PROBLEM TO SOLVE: Repeat exactly, and only, the lines of the entries below from the one with "State.reset.aux.sar = none" through the one with "def Obligations.StepKeepsInv : Prop", both ends included.

[Stored items]
────────────────────

-- ==== Sys2Proof/Certificates/Slice0/Obligations.lean ====
section
/-!
DEFINITION. Certificates/Slice0/Obligations.lean: the statements. A command of the table is stated from `State.Admits` on (Safety.lean): taken from its port, with
the checks of R332 passed; `State.concludes` is what becomes of its reply. Every other row is stated from its state and operands.
-/

open Sys2Proof Sys2Proof.Machine

/-! ## The machine and its step -/

/-- STEP (the model's queue of commands, first in, first out): with a command at the front of the queue, a step is that command's meaning on the state with the queue's
rest. -/
def Obligations.StepTakesFront : Prop :=
  ∀ (c : Instr) (l : List Instr) (s : State), step { s with pending := c :: l } = exec c { s with pending := l }

/-- On an empty queue a nanosecond passes: device time moves on outside RESET, the flags set at the instant that ends (R14) are set in an instant past, and nothing
else changes (the model's choice, log entry 3). -/
def Obligations.IdleStep : Prop :=
  ∀ s : State, s.pending = [] →
    step s = .next { s with now := s.now + 1, flagNow := [], time := if s.dev = .reset then s.time else s.time.tick }

/-- R472, R26, R33: right after reset every register holds its reset value, the state is BOOT with the cause power-on, no command waits anywhere, no port, lane or comb holds
anything, no conversion runs and no reading is pending, and every supply is at its nominal value. That reset ends in BOOT with the cause 0x01 and nominal supplies is the
model's choice (log entry 2). -/
def Obligations.ResetState : Prop :=
  (∀ a, State.reset.rd a = regReset State.reset.variant a) ∧ State.reset.dev = .boot ∧ State.reset.pending = [] ∧
    (∀ p, State.reset.port p = {}) ∧ (∀ l, State.reset.lanes.get {} l = {}) ∧ (∀ c, State.reset.combs.get {} c = {}) ∧
    State.reset.sys.cmds = [] ∧ State.reset.recorder.queue = [] ∧ State.reset.time.dev = 0 ∧
    State.reset.aux.sar = none ∧ State.reset.aux.deferred = [] ∧ State.reset.rx.readDue = none ∧ (∀ m, (State.reset.ma m).at_ = none) ∧ State.reset.aux.rtd.at_ = none ∧
    (∀ k, State.reset.power.rail k = nominalUv k) ∧ State.reset.power.anyLow = false ∧ State.reset.power.resetN = true

/-- The invariant holds right after reset. -/
def Obligations.ResetInv : Prop := State.reset.Inv

/-- R336, R334, R337, R349, R454: every step keeps the invariant, from any state that has it. -/
def Obligations.StepKeepsInv : Prop := ∀ s t : State, s.Inv → step s = .next t → t.Inv

/-- R404, R27: FAULT_HALT is left by a reset alone: by a brown-out (R480), by `RESET_N` (R481) or at the end of a `RESET_DEVICE` (R356). -/
def Obligations.FaultHaltStays : Prop :=
  ∀ s t : State, s.dev = .faultHalt → step s = .next t →
    t.dev = .faultHalt ∨ (t.dev = .reset ∧ (s.pending.head? = some .brownOut ∨ s.pending.head? = some .resetDeviceExpiry ∨
      ∃ ns, s.pending.head? = some (.resetNInput false ns)))

/-- R440, R441, R4: no step, reset among them, takes a step of the anti-rollback counter back, programs the owner key hash a second time, or changes the variant; and a
step takes the front off the queue of commands, and no more. -/
def Obligations.FusesStay : Prop :=
  ∀ s t : State, step s = .next t →
    s.boot.fuses.svn ≤ t.boot.fuses.svn ∧ (s.boot.fuses.ownerHash.isSome → t.boot.fuses.ownerHash = s.boot.fuses.ownerHash) ∧
      t.variant = s.variant ∧ t.pending = s.pending.tail

/-- R26, R29, R332: every command of the block, from any state, answers a next state: none faults and none is refused. That a row whose condition does not hold answers the
next state in which nothing has happened is the model's choice (log entry 4). -/
def Obligations.EveryRowAnswers : Prop := ∀ (i : Instr) (s : State), ∃ t, exec i s = .next t

/-! ## Commands: arrival, checks, reply (chapter 15) -/

/-- R334: a packet of an opcode of the table that reaches a port with room is queued last, with the time of its arrival; every register but `PORT_QUEUE_p`, and every other
port, stands as it was. (At no port does an unknown opcode wait first.) -/
def Obligations.ArrivalQueues : Prop :=
  ∀ (op : BitVec 16) (c : Cmd) (s : State) (p : Nat), p = s.portOf c.port → s.noCommands = false → s.portExists p = true →
    knownOpcode op.toNat = true → s.quiet → (s.port p).queue.length < (if p = 4 then 4 else 16) →
    ∃ t, exec (.commandArrival op c) s = .next t ∧
      t.port p = { s.port p with queue := (s.port p).queue ++ [{ opcode := op.toNat, lenOk := cmdLenOk c, cmd := c, rx := s.time.dev }] } ∧
      (∀ k, k ≠ p → t.port k = s.port k) ∧ (∀ a, a ≠ Reg.PORT_QUEUE p → t.rd a = s.rd a) ∧
      (∃ r q, t = { s with regs := r, ports := q })

/-- R334: at a full queue a packet is answered `BUSY` at once and is not queued: the reply waits to be sent, with the port's next `SEQ`, and the queue stands. -/
def Obligations.ArrivalBusy : Prop :=
  ∀ (op : BitVec 16) (c : Cmd) (s : State) (p : Nat), p = s.portOf c.port → s.noCommands = false → s.portExists p = true →
    s.quiet → (if p = 4 then 4 else 16) ≤ (s.port p).queue.length →
    ∃ t, exec (.commandArrival op c) s = .next t ∧ (t.port p).queue = (s.port p).queue ∧ (t.port p).kept = (s.port p).kept ∧
      (t.port p).out = (s.port p).out ++
        [{ port := c.b4.toNat % 8, opcode := op.toNat, tag := c.tag.toNat, isEvent := false, mandatory := false, status := Sts.BUSY, params := leBytes 8 0, seq := (s.port p).nextSeq,
           timeUs := s.timeUs }] ∧
      (∀ k, k ≠ p → t.port k = s.port k) ∧ t.bit Reg.CMD_FLAGS 0 = true ∧ (∃ r q f, t = { s with regs := r, ports := q, flagNow := f })

/-- R332, R331: the first two checks, in their order, for every command of the table: the header (`BAD_HEADER`), then the length rules of R331 and the size of the
parameter block (`BAD_LENGTH`, whose `DETAIL` names no byte beyond the one at fault, which is the first that is missing or too much: R333). A command that fails leaves what it was taken from, but for its reply. -/
def Obligations.ChecksInOrder : Prop :=
  ∀ (i : Instr) (op : Nat) (c : Cmd) (s : State) (p : Nat) (x : QCmd) (t : State), i.command? = some (op, c) → s.enrollOk →
    s.Takes op c p x t →
    (headerOk c p = false → exec i s = .next (State.concludes p x (t.fail Sts.BAD_HEADER))) ∧
    (headerOk c p = true → x.lenOk = false → ∃ d, d ≤ lenFault c ∧ exec i s = .next (State.concludes p x (t.fail Sts.BAD_LENGTH d))) ∧
    (headerOk c p = true → x.lenOk = true → cmdFits op c = false → ∃ d, d ≤ c.length ∧ exec i s = .next (State.concludes p x (t.fail Sts.BAD_LENGTH d)))

/-- R332, R342, R343: a command of exact length whose port may not issue it is answered `NOT_PERMITTED`, one that is not valid in the state `BAD_STATE`; in FAULT_HALT only
`IDENTIFY`, `RECORDER_READ` and `RESET_DEVICE` run, and every other answers `BAD_STATE`. The opcodes of the rows are those that the block knows. -/
def Obligations.RolesAndStates : Prop :=
  (∀ op : Nat, knownOpcode op = true ↔ ∃ (i : Instr) (c : Cmd), i.command? = some (op, c)) ∧
  (∀ (i : Instr) (op : Nat) (c : Cmd) (s : State) (p : Nat) (x : QCmd) (t : State), i.command? = some (op, c) → s.enrollOk →
    s.Takes op c p x t → headerOk c p = true → x.lenOk = true → cmdFits op c = true → t.cmdAllows op p = false →
    exec i s = .next (State.concludes p x (t.fail
      (if t.dev ≠ .faultHalt ∧ (cmdRoles op p).contains (t.role p).code = false then Sts.NOT_PERMITTED else Sts.BAD_STATE)))) ∧
  (∀ (t : State) (op p : Nat), t.dev = .faultHalt → (t.cmdAllows op p = true ↔ op = 0x0101 ∨ op = 0x010A ∨ op = 0x0801))

/-- R337: a resent command, one whose tag and opcode are those of a kept reply, is answered with that reply again and is not carried out. -/
def Obligations.ResentAnswered : Prop :=
  ∀ (i : Instr) (op : Nat) (c : Cmd) (s : State) (p : Nat) (x : QCmd) (k : KeptReply), i.command? = some (op, c) → s.enrollOk → p = s.portOf c.port →
    s.noCommands = false → s.portExists p = true → ((s.queued op p c).port p).queue.head? = some x → x.opcode = op → x.cmd = c →
    (s.queued op p c).hasTurn p = true →
    (((s.queued op p c).popCmd p).port p).kept.find? (fun k => k.tag == c.tag.toNat && k.opcode == op) = some k →
    exec i s = .next (((((s.queued op p c).popCmd p).sendReply p op c.tag.toNat k.status k.params k.port).runCmds 8).drainUnknown 68)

────────────────────

WRITTEN ANSWER:
    State.reset.aux.sar = none ∧ State.reset.aux.deferred = [] ∧ State.reset.rx.readDue = none ∧ (∀ m, (State.reset.ma m).at_ = none) ∧ State.reset.aux.rtd.at_ = none ∧
    (∀ k, State.reset.power.rail k = nominalUv k) ∧ State.reset.power.anyLow = false ∧ State.reset.power.resetN = true

/-- The invariant holds right after reset. -/
def Obligations.ResetInv : Prop := State.reset.Inv

/-- R336, R334, R337, R349, R454: every step keeps the invariant, from any state that has it. -/
def Obligations.StepKeepsInv : Prop := ∀ s t : State, s.Inv → step s = .next t → t.Inv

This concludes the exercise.